When Allen said this, I had no idea what she meant. But then, below Dubendorff, something happens and I do.

While floating along and staring up at the pinkish rock walls, it suddenly seems as if the canyon has reached out and cupped me lightly in the palm of its hand. Part of the sensation has surely come from bobbing down a current of warm air on the surface of a cool, green river. More than that, though, the feeling of languorous buoyancy has arisen from where I find myself in time. The circumstances I've come from seem irretrievably far behind: things that weighed on me at work are now irrelevant. Yet I'm also far enough from the end—of the trip, of the canyon, of this particular moment—that it's unnecessary to brace for reentry. I am suspended in a state of betweenness, not unlike the rocker of a dory.
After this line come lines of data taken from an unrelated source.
-- ==== Sys2Proof/Machine/TillOps.lean ====
section
/-! DEFINITION. The Tills: groups, queued commands, units and digests (chapter 10). -/

namespace Sys2Proof.Machine

/-- Whether every 64 KiB of a range is mapped writable for a job. -/
def State.rangeWritable (s : State) (job : Byte) (va n : Nat) : Bool :=
  (pieces (n / 65536 + 2) va n).all fun p => match s.walk job .write p.1 with
    | .page pa _ _ => s.member (pa / 2 ^ 44) && (pa / 2 ^ 44 ≠ s.partNo || s.mapped (pa % 2 ^ 44))
    | _ => false

/-- Whether every unit of a group lies in HBM of this part and is writable. -/
def State.areaOk (s : State) (g : TillGroup) : Bool :=
  s.rangeWritable g.job g.area (g.units * 65536) && (List.range g.units).all fun u => (s.unitStack g u).isSome

/-- Size of a group's digest table (Table 10.7). -/
def TillGroup.digestSize (g : TillGroup) : Nat := 64 + 8 * cdiv g.units 32

/-! ### Digests (R318 to R321) -/

/-- The stored unit digests of an area, in ascending order. -/
def State.unitDigests (s : State) (g : TillGroup) : Acc (List (List Byte)) :=
  (List.range g.units).foldr (fun u acc => accBind (s.hubRead g.job (g.unitVa u + 0x10) 48) fun d => accBind acc fun l => .ok (d :: l)) (.ok [])

/-- The fast digest of a block of unit digests (R319). -/
def fastDigest (l : List (List Byte)) : Nat := (l.foldl (fun n d => n + leAt d 0 8) 0) % 2 ^ 64

/-- The unit digests in blocks of 32. -/
def blocks32 : Nat → List (List Byte) → List (List (List Byte))
  | 0, _ => []
  | n + 1, l => l.take 32 :: blocks32 n (l.drop 32)

/-- The digest table (Table 10.7). -/
def digestTable (step : W32) (ds : List (List Byte)) : List Byte :=
  sha384 ds.flatten ++ leBytes 4 step.toNat ++ leBytes 4 ds.length ++ leBytes 8 0
    ++ (blocks32 (cdiv ds.length 32) ds).flatMap fun b => leBytes 8 (fastDigest b)

/-! ### The queue (R304, R305) -/

/-- Whether a command of the group is queued or running (Table 10.9). -/
def State.groupBusy (s : State) (gid : Nat) : Bool :=
  (match s.till.run with | some r => r.gid = some gid | none => false)
    || (s.till.queue ++ s.till.waiting).any fun p => leAt p.bytes 2 2 = gid

/-- A waiting write enters the queue, and what waited for it goes on (R304). -/
def State.admitPost (s : State) : State :=
  match s.till.waiting with
  | [] => s
  | p :: r =>
    if s.till.queue.length < 64 then
      let s := s.setTill { s.till with queue := s.till.queue ++ [{ p with who := .none }], waiting := r }
      match p.who with
      | .packet src rid tags => s.respond src rid 0 tags []
      | .owner (.moveWrite k _ _) => s.wake k
      | _ => s
    else s

/-- TILL_COMMAND_WRITE: a 128-byte write to a COMMAND offset queues an update command (R303, R304). -/
def execTillCommandWrite (src : Fin 8192) (stack : Fin 12) (bytes : List Byte) (s : State) : Host.Outcome State Fault Refusal :=
  if bytes.length = 128 && s.member src.val && stack.val < 12 then .next (s.tillPost { src := src.val, bytes := bytes })
  else .next s

/-- A finite FP32 field that is not below zero. -/
def fin0 (w : F32) : Bool := match val32 w with | .fin neg m _ => !neg || m = 0 | _ => false

/-- Whether a command may come from a part (R323). -/
def State.tillSource (s : State) (src : Nat) : Bool :=
  let (t, p, d, q) := partCoords src
  let (t', p', d', q') := partCoords s.partNo
  s.member src && t = t' && d = d' && (p = p' || q = q')

/-- Whether a command is invalid (R306, R323). -/
def State.tillInvalid (s : State) (src : Nat) (c : TillCmd) : Bool :=
  match s.tillGroup c.gid with
  | none => true
  | some g =>
    let up := c.opc = 1
    !(s.tillSource src) || (c.opc ≠ 1 && c.opc ≠ 2) || c.dfmt > 1 || (!up && c.dfmt ≠ 0) || c.gid ≥ 4096
      || tagMb c.tags ≠ 0xFFFF || bits c.tags 60 4 ≠ 0
      || (if up && g.classM then c.t = 0 else c.t ≠ 0) || (if up then !(fin0 c.lr) else c.lr ≠ 0)
      || (!(up && g.classM) && c.gptr ≠ 0) || (!up && c.dptr ≠ 0) || bits c.donePart 13 2 ≠ 0 || !c.rsvZero
      || (c.opc = 2 && !g.classM) || (up && !g.classM && g.rule = 0)

/-- Whether a command is stale (R307). -/
def tillStale (g : TillGroup) (c : TillCmd) : Bool :=
  tagJob c.tags ≠ g.job || tagWeight c.tags ≠ g.wepoch || tagLayout c.tags ≠ g.lepoch

/-- TILL_COMMAND_START: the hub starts the oldest queued command once the Tills have finished the previous one, unless
VBUS lies below 42 V (R305 to R307, R325). -/
def execTillCommandStart (s : State) : Host.Outcome State Fault Refusal :=
  match s.till.run, s.till.queue with
  | none, p :: r =>
    let c := TillCmd.parse p.bytes
    if s.power.supply ≠ .on || s.power.below42 || s.till.copying.contains c.gid then .next s
    else
      let s := (s.setTill { s.till with queue := r }).admitPost.finishInvalidates
      let reg := s.tillGroup c.gid
      let run : TillRun := { src := p.src, bytes := p.bytes, gid := reg.map (·.gid) }
      if s.tillInvalid p.src c then
        .next ((s.setTill { s.till with run := some { run with refused := 3 } }).partFault .address 3 0 0 c.tags (BitVec.ofNat 64 c.gid))
      else match reg with
        | none => .next s
        | some g =>
          if tillStale g c then
            .next ((((s.setTill { s.till with run := some { run with refused := 2 } }).modGroup g.gid fun g => { g with stale := g.stale + 1 }).count
              .tillStale 0 1).partFault .staleTag 3 0 0 c.tags (BitVec.ofNat 64 c.gid))
          else .next (s.setTill { s.till with run := some run })
  | _, _ => .next s

/-! ### Units (R308, R312 to R316) -/

/-- Directions of a unit. -/
def dirValues (fmt : Nat) (n : Nat) (bs : List Byte) : List F32 :=
  if fmt = 1 then arr n 4 bs else (arr n 2 bs).map bf16Widen

/-- What a pipeline computes for a unit: its new bytes and its counts. -/
def State.unitResult (s : State) (g : TillGroup) (c : TillCmd) (u : Nat) : Acc (List Byte × TillCounts) :=
  let n := g.nvalid u
  let e := u * g.cap
  let dsz := if c.dfmt = 1 then 4 else 2
  accBind (s.hubRead g.job (g.unitVa u) 65536) fun b =>
  accBind (s.maskAt g.job g.mask (g.base + e) n) fun mask =>
  accBind (if c.opc = 1 && g.classM then s.hubRead g.job (c.gptr + 2 * e) (2 * n) else .ok []) fun gb =>
  accBind (if c.opc = 1 then s.hubRead g.job (c.dptr + dsz * e) (dsz * n) else .ok []) fun db =>
    let masked := fun (i : Nat) => mask (g.base + e + i)
    let ds := dirValues c.dfmt n db
    .ok (if g.classM then runUnitM g c (s.seedOf g.job) u b ((arr n 2 gb).map bf16Widen) ds masked else runUnitW g c u b ds masked)

/-- Add a command's counts to Tally per Till. -/
def State.tallyTill (s : State) (k : Nat) (x : TillCounts) : State :=
  [(TallyName.tillNonFinite, x.nonfinite), (.tillAbsurd, x.absurd), (.tillClamp, x.clamped), (.srSaturate, x.srSat),
   (.remainderClip, x.remClip), (.graftSkip, x.graftSkip)].foldl (fun (s : State) (p : TallyName × Nat) =>
    if p.2 = 0 then s else s.count p.1 k p.2) s

/-- A unit stays unwritten, and what other parts answered for it is dropped (R308, R317, R612). -/
def State.unitBad (s : State) (stack : Nat) (g : TillGroup) (u addr : Nat) (poison : Bool) : State :=
  let s := (s.dropHub g.job).modRun fun r => { r with bad := u :: r.bad, faddr := if r.faddr = 0 then BitVec.ofNat 64 addr else r.faddr }
  let s := if poison then s.modGroup g.gid fun g => { g with diffBlocks := if g.diffBlocks.contains (u / 32) then g.diffBlocks else (u / 32) :: g.diffBlocks } else s
  s.partFault (if poison then .poison else .address) 5 0 (BitVec.ofNat 16 stack) 0 (BitVec.ofNat 64 addr)

/-- A pipeline writes a unit whole, or leaves it unwritten: the state, and what held the unit up, where something did
(R308, R316). ELEMS counts the elements updated (Table 10.5): neither the masked ones nor those left unchanged. -/
def State.finishUnit (s : State) (k : Nat) (g : TillGroup) (c : TillCmd) (unit : Nat) : State × Acc Unit :=
  match s.unitResult g c unit with
  | .fault kind va lo size => (s, .fault kind va lo size)
  | .remote va pa len => (s, .remote va pa len)
  | .err a p => (s.unitBad k g unit a p, .ok ())
  | .ok (b, x) =>
    match s.vwrite g.job (g.unitVa unit) b with
    | .ok (s, _) =>
      let s := (s.dropHub g.job).modRun fun r =>
        { r with done := unit :: r.done, counts := r.counts.add x, perTill := r.perTill.set 0 k (r.perTill.get 0 k + 1) }
      ((s.modTillOf k fun t => { t with elems := t.elems + BitVec.ofNat 64 x.updated }).tallyTill k x, .ok ())
    | _ => (s.unitBad k g unit (g.unitVa unit) false, .ok ())
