-- ==== Sys2Proof/Machine/Sweep.lean ====
section
/-! DEFINITION. The rescale sweep (R220, R221), the cross-check verdict and widened table (R235 to R237), and the
cross-check commands (R238). -/

namespace Sys2Proof.Machine

/-! ### The sweep -/

/-- The index of the first element of every block of a scaled tensor, in block order (R133). -/
def Desc.blockIdx (d : Desc) : List (List Nat) :=
  (List.range (d.extent 4)).flatMap fun i4 => (List.range (d.extent 3)).flatMap fun i3 =>
    (List.range (d.extent 2)).flatMap fun i2 => (List.range d.blk1).flatMap fun b1 => (List.range d.blk0).map fun b0 =>
      [b0 * 32, (if d.scale = 2 then b1 * 32 else b1), i2, i3, i4]

/-- A sweep's reads use a move's buffer of fetched bytes. -/
def Sweep.move (w : Sweep) (d : W512) : Move :=
  { tok := 0, word := 0, ds := d, dd := d, os := 0, od := 0, op := 0, perm := 0, have_ := w.have_, rbuf := w.rbuf }

/-- Half of an element: round to nearest even of e / 2 in the element's format; infinities and NaN stay (R220). -/
def halveRaw (fmt raw : Nat) : Nat :=
  match fmtDecode fmt raw with
  | .fin n m e => (fmtConvert fmt (.fin n m (e - 1))).raw
  | _ => raw

/-- The rows of a block: the first index and the element count of each (R133). -/
def Desc.blockRows (d : Desc) (i : List Nat) : List (List Nat × Nat) :=
  let n0 := min 32 (d.extent 0 - i.getD 0 0)
  if d.scale = 2 then (List.range (min 32 (d.extent 1 - i.getD 1 0))).map fun r => (i.set 1 (i.getD 1 0 + r), n0)
  else [(i, n0)]

/-- Split packed raw elements. -/
def unpackRaws (b : Nat) : Nat → Nat → List Nat
  | 0, _ => []
  | n + 1, v => v % 2 ^ b :: unpackRaws b n (v / 2 ^ b)

/-- What a block's sweep did. -/
inductive Swept where
  | untouched | doubled | ceiling | cleared
  deriving DecidableEq, Repr

/-- Sweep one block: the writes, and what they do (R220, R221). -/
def sweepBlock (s : State) (w : Mover) (m : Move) (d : Desc) (i : List Nat) : Acc (List (Nat × List Byte) × Swept) :=
  let blk := d.block i
  match moveBytes s w m 2 (d.flagBase + blk / 8) 1 with
  | .ok fb =>
    let fl := ofLe fb
    if fl / 2 ^ (blk % 8) % 2 = 0 then .ok ([], .untouched)
    else
      let clear := (d.flagBase + blk / 8, leBytes 1 (fl - 2 ^ (blk % 8)))
      (match moveBytes s w m 2 (d.scaleBase + blk) 1 with
      | .ok sb =>
        let sc := ofLe sb
        if sc = 0xFF then .ok ([clear], .cleared)
        else if sc = 0xFE then .ok ([clear], .ceiling)
        else
          let b := fmtBits d.fmt
          let rows := (d.blockRows i).map fun r =>
            accMap (fun (bs : List Byte) => (d.elemBit r.1 / 8, packRaws b ((unpackRaws b r.2 (ofLe bs)).map (halveRaw d.fmt))))
              (moveBytes s w m 2 (d.elemBit r.1 / 8) (b * r.2 / 8))
          accMap (fun ws => ((d.scaleBase + blk, leBytes 1 (sc + 1)) :: ws ++ [clear], Swept.doubled)) (accAll rows)
      | .fault k v l z => .fault k v l z
      | .err a p => .err a p
      | .remote v p l => .remote v p l)
  | .fault k v l z => .fault k v l z
  | .err a p => .err a p
  | .remote v p l => .remote v p l

/-- How a tensor's sweep stopped: `acks`, for the acknowledgement of writes to another part. -/
inductive SweepStop where
  | done | failed (addr : Nat) | remote (va pa len : Nat) | acks
  deriving DecidableEq, Repr

/-- Sweep the blocks of a tensor in order; answers the count of blocks handled. -/
def sweepBlocks (h : Nat) (w : Mover) (m : Move) (d : Desc) (key : Nat) : List (List Nat) → Nat → State → State × Nat × SweepStop
  | [], n, s => (s, n, .done)
  | i :: r, n, s =>
    match sweepBlock s w (if n = m.units then m else { m with have_ := [], rbuf := [] }) d i with
    | .ok (ws, what) =>
      (match checkWrites s w ws with
      | .ok () =>
        let s := applyWrites w 2 (.sweepWrite h) s ws
        let s := match what with
          | .doubled => s.count .rescaleBlocks h 1
          | .ceiling => (s.count .scaleCeiling h 1).hallFault h .rescale 2 0 (BitVec.ofNat 16 h) 0 (BitVec.ofNat 64 key)
          | _ => s
        if s.outstanding (.sweepWrite h) then (s, n + 1, .acks) else sweepBlocks h w m d key r (n + 1) s
      | .fault _ v _ _ => (s, n, .failed v)
      | .err a _ => (s, n, .failed a)
      | .remote v p l => (s, n, .remote v p l))
    | .fault _ v _ _ => (s, n, .failed v)
    | .err a _ => (s, n, .failed a)
    | .remote v p l => (s, n, .remote v p l)

/-- A listed tensor cannot be swept to its end: the rest of it stays (R220). -/
def State.sweepFailed (s : State) (h a : Nat) : State :=
  (s.count .sweepFailed h 1).hallFault h .address 2 0 (BitVec.ofNat 16 h) 0 (BitVec.ofNat 64 a)

/-- Sweep a hall's tensors until the list ends, another part's bytes are missing or its acknowledgements are (R220, R223). Its
accesses carry no tags to check (log entry 52). -/
def sweepTensors (h : Nat) : List RescaleEntry → Sweep → State → State
  | [], _, s => { s with sweeps := s.sweeps.set none h none }
  | e :: r, w, s =>
    let d := Desc.parse e.desc
    let mv : Mover := { st := 0, job := e.job, tags := 0, chk := false }
    let m := { w.move e.desc with units := w.blk }
    match sweepBlocks h mv m d e.key (d.blockIdx.drop w.blk) w.blk s with
    | (s, _, .done) => sweepTensors h r { left := r } s
    | (s, _, .failed a) => sweepTensors h r { left := r } (s.sweepFailed h a)
    | (s, n, .acks) => { s with sweeps := s.sweeps.set none h (some { left := e :: r, blk := n }) }
    | (s, n, .remote va pa len) =>
      let w' : Sweep := { left := e :: r, blk := n, have_ := if n = w.blk then w.have_ else [], rbuf := if n = w.blk then w.rbuf else [] }
      ({ s with sweeps := s.sweeps.set none h (some w') }).remoteRead (.sweep h (BitVec.ofNat 64 va)) 0 false pa len

/-- A hall's sweep goes on. -/
def State.pumpSweep (s : State) (h : Nat) : State :=
  match s.sweeps.get none h with
  | some w => if s.outstanding (.sweepWrite h) then s else sweepTensors h w.left w s
  | none => s

/-- A write of a hall's sweep failed: the tensor's other writes release nothing, and the next tensor is swept (R220). -/
def State.sweepWriteFailed (s : State) (h a : Nat) : State :=
  match s.sweeps.get none h with
  | none => s
  | some w =>
    let job := (w.left.head?.map (·.job)).getD 0
    let s := s.setFab { s.fab with
      reqs := s.fab.reqs.map (fun r => if r.owner = .sweepWrite h then { r with owner := .posted job } else r)
      waiting := s.fab.waiting.map fun r => if r.2 = .sweepWrite h then (r.1, .posted job) else r }
    ({ s.sweepFailed h a with sweeps := s.sweeps.set none h (some { left := w.left.drop 1 }) }).pumpSweep h

/-- Insert by address. -/
def insRescale (e : RescaleEntry) : List RescaleEntry → List RescaleEntry
  | [] => [e]
  | x :: r => if e.key ≤ x.key then e :: x :: r else x :: insRescale e r

/-- At the step boundary of a graph a hall takes its list, in ascending order of address, and sweeps it (R220, Table 7.2). -/
def State.startSweep (s : State) (g h : Nat) : State :=
  let i := h * 8 + g
  let l := (s.rescale.get [] i).foldr insRescale []
  let s : State := { s with rescale := s.rescale.set [] i [], rescaleFull := s.rescaleFull &&& ~~~((1 : BitVec 32) <<< i) }
  match s.sweeps.get none h with
  | some w => { s with sweeps := s.sweeps.set none h (some { w with left := w.left ++ l }) }
  | none => ({ s with sweeps := s.sweeps.set none h (some { left := l }) }).pumpSweep h

/-- Whether every hall has swept. -/
def State.swept (s : State) : Bool := [0, 1, 2, 3].all fun h => (s.sweeps.get none h).isNone

/-! ### The check verdict (R235, R236) -/

/-- FP32 words of a byte run. -/
def words32 : Nat → List Byte → List F32
  | 0, _ => []
  | n + 1, bs => ofLe (bs.take 4) :: words32 n (bs.drop 4)

/-- The greatest of non-negative FP32 values in order. -/
def maxAbs (l : List F32) : F32 := l.foldl (fun m x => if m ≤ x then x else m) 0

/-- Whether a value is NaN or an infinity. -/
def notFinite (x : F32) : Bool := match val32 x with | .fin _ _ _ => false | _ => true

/-- ERR of a check entry, FP32 with RNE in row-major order, and whether the tile is in disagreement (R235). -/
def checkErr (xthr : Nat) (res ref : List F32) : F32 × Bool :=
  let num := maxAbs ((res.zip ref).map fun p => f32abs (f32sub p.1 p.2))
  let den := maxAbs (ref.map f32abs)
  let err := f32 ((val32 num).div (val32 den))
  let bad := (res.any notFinite) || (ref.any notFinite) || (den = 0 && res.any fun x => f32abs x ≠ 0)
    || (FVal.fin false 1 (-(xthr : Int))).lt (val32 err)
  (err, bad)

/-- A seal's disagreement count passes A: the event record and the cross-check alert, once in the step (R236). -/
def State.xchkAlert (s : State) (g : Nat) (code : W32) (accw1 : Bool) : State :=
  let x := s.xchk
  let n := x.perSeal.get 0 code.toNat + 1
  let s : State := { s with xchk := { x with perSeal := x.perSeal.set 0 code.toNat n } }
  let s := s.xchkCount x.job fun c => { c with disagreements := c.disagreements + 1 }
  let s := s.count .xchkDisagree code.toNat 1
  if n > x.alerts && !(x.raised.contains code) then
    let s : State := { s with xchk := { s.xchk with raised := code :: s.xchk.raised, alerted := if accw1 then code :: s.xchk.alerted else s.xchk.alerted } }
    let s := s.xchkCount x.job fun c => { c with alerts := c.alerts + 1 }
    (s.graphEvent g 3 0 (code.setWidth 64)).raiseAlert 2
  else if n > x.alerts && accw1 && !(x.alerted.contains code) then
    { s with xchk := { s.xchk with alerted := code :: s.xchk.alerted } }
  else s

/-- An entry of the check ring is free (R235). -/
def State.freeCheck (s : State) (h i : Nat) : State := { s with xchk := { s.xchk with used := s.xchk.used.set false (h * 4096 + i) false } }

/-- A check task completed: its entry gets ERR and VERDICT and is free once these are written (R235). The verdict waits for the bytes
of a ring page on another part. -/
def State.checkVerdict (s : State) (g : Nat) (h i : Nat) : State :=
  let x := s.xchk
  let va := x.entryVa h i
  match s.hubRead x.job va 9216 with
  | .remote v pa len => ({ s with xchk := { x with verdicts := x.verdicts ++ [(g, h, i)] } }).hubFetch x.job v pa len
  | .ok bs =>
    let s := s.dropHub x.job
    let tags : W64 := BitVec.ofNat 64 (leAt bs 8 8)
    let (err, bad) := checkErr (leAt bs 1 1) (words32 1024 (bs.drop 0x400)) (words32 1024 (bs.drop 0x1400))
    let code : W32 := BitVec.ofNat 32 (leAt bs 4 4)
    let put := fun (s : State) (a : Nat) (b : List Byte) => match s.vwrite x.job a b (.owner (.verdict h i)) with
      | .ok (s, away) => s.remoteWrites (.verdict h i) tags true away
      | _ => s.accessFault h false a tags
    let s := put (put s (va + 0x60) (leBytes 4 err)) va [if bad then 2 else 1]
    let s := if s.outstanding (.verdict h i) then s else s.freeCheck h i
    if bad then s.xchkAlert g code (leAt bs 3 1 = 1) else s
  | _ => (((s.dropHub x.job).freeCheck h i).accessFault h false va 0).xchkCount x.job fun c => { c with unchecked := c.unchecked + 1 }

/-- Verdicts whose bytes may now be there are computed (R235). -/
def State.pumpVerdicts (s : State) : State :=
  s.xchk.verdicts.foldl (fun (s : State) (v : Nat × Nat × Nat) => s.checkVerdict v.1 v.2.1 v.2.2) { s with xchk := { s.xchk with verdicts := [] } }

/-- Step 3 of Table 7.2: the seals that alerted with ACCW = 1 enter the widened table in ascending order; one beyond 256
is reported (R237). -/
def State.applyWidened (s : State) : State :=
  let ins := fun (c : W32) (l : List W32) => (l.filter fun x => x.ult c) ++ c :: l.filter fun x => c.ult x
  let new := s.xchk.alerted.foldr ins []
  let s := new.foldl (fun (s : State) (c : W32) =>
    if s.xchk.widened.contains c then s
    else if s.xchk.widened.length < 256 then { s with xchk := { s.xchk with widened := s.xchk.widened ++ [c] } }
    else s.partFault .rescale 3 0 0 0 (c.setWidth 64)) s
  { s with xchk := { s.xchk with alerted := [], raised := [], perSeal := [] } }

/-- A job's counts of the step become those of its last step (Table 7.5). -/
def State.rollXchk (s : State) (job : Byte) : State :=
  { s with xchk := { s.xchk with cur := s.xchk.cur.set {} job.toNat {}, last := s.xchk.last.set {} job.toNat (s.xchk.cur.get {} job.toNat) } }

/-! ### Commands (Table 7.5) -/

/-- XCHK_CONFIG: the check rings of the halls (R238). -/
def execXchkConfig (h : CmdHdr) (base entries entry threads alerts : W64) (s : State) : Host.Outcome State Fault Refusal :=
  command 0x0910 5 true h s fun c s =>
    if base.toNat % 4096 ≠ 0 || !(inRange entries 16 4096) || !(inRange threads 1 1024) || !(inRange alerts 0 65535) then
      s.reply c stInvalid []
    else if s.jobResident h.job || s.host.claimed .checkRing 0 then s.reply c stConflict []
    else
      let s : State := { s with xchk := { s.xchk with job := h.job, configured := true, base := base, entries := entries.toNat,
                                                      entry := entry, threads := threads.toNat, alerts := alerts.toNat, used := [] } }
      (s.claim { kind := .checkRing, index := 0, job := h.job, opcode := 0x0910 }).reply c stOk []

/-- The widened table of a job: the table is of the job whose ring is configured (R237). -/
def Xchk.widenedOf (x : Xchk) (job : Byte) : List W32 := if x.job = job then x.widened else []

/-- XCHK_STATUS: a job's counts of its last step and its widened table, which a clear empties (R237, R238). -/
def execXchkStatus (h : CmdHdr) (clear va : W64) (s : State) : Host.Outcome State Fault Refusal :=
  command 0x0911 2 true h s fun c s =>
    if !(inRange clear 0 1) then s.reply c stInvalid []
    else
      let x := s.xchk
      let l := x.last.get {} h.job.toNat
      let wide := x.widenedOf h.job
      let s : State := if clear = 1 && x.job = h.job then { s with xchk := { x with widened := [] } } else s
      s.cmdWrite c h.job va.toNat (padTo 1024 (wide.flatMap fun w => leBytes 4 w.toNat))
        [l.samples, l.unchecked, l.disagreements, l.alerts, BitVec.ofNat 64 wide.length]

end Sys2Proof.Machine
end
A state in which I can pivot and float in the luminous embrace of a pink-and-emerald haze that—right here, right now—strikes me as our true destination, the marrow of the journey.

A few minutes later, we pull over for lunch. After finishing my sandwich, I spot Litton sitting in the shade of a tamarisk and wander over to ask if he's gotten something to eat. He looks up at me, his blue eyes momentarily vacant, still lost in his thoughts.

"Thank you for asking," he replies after a long pause. "I've had everything I could ever wish for."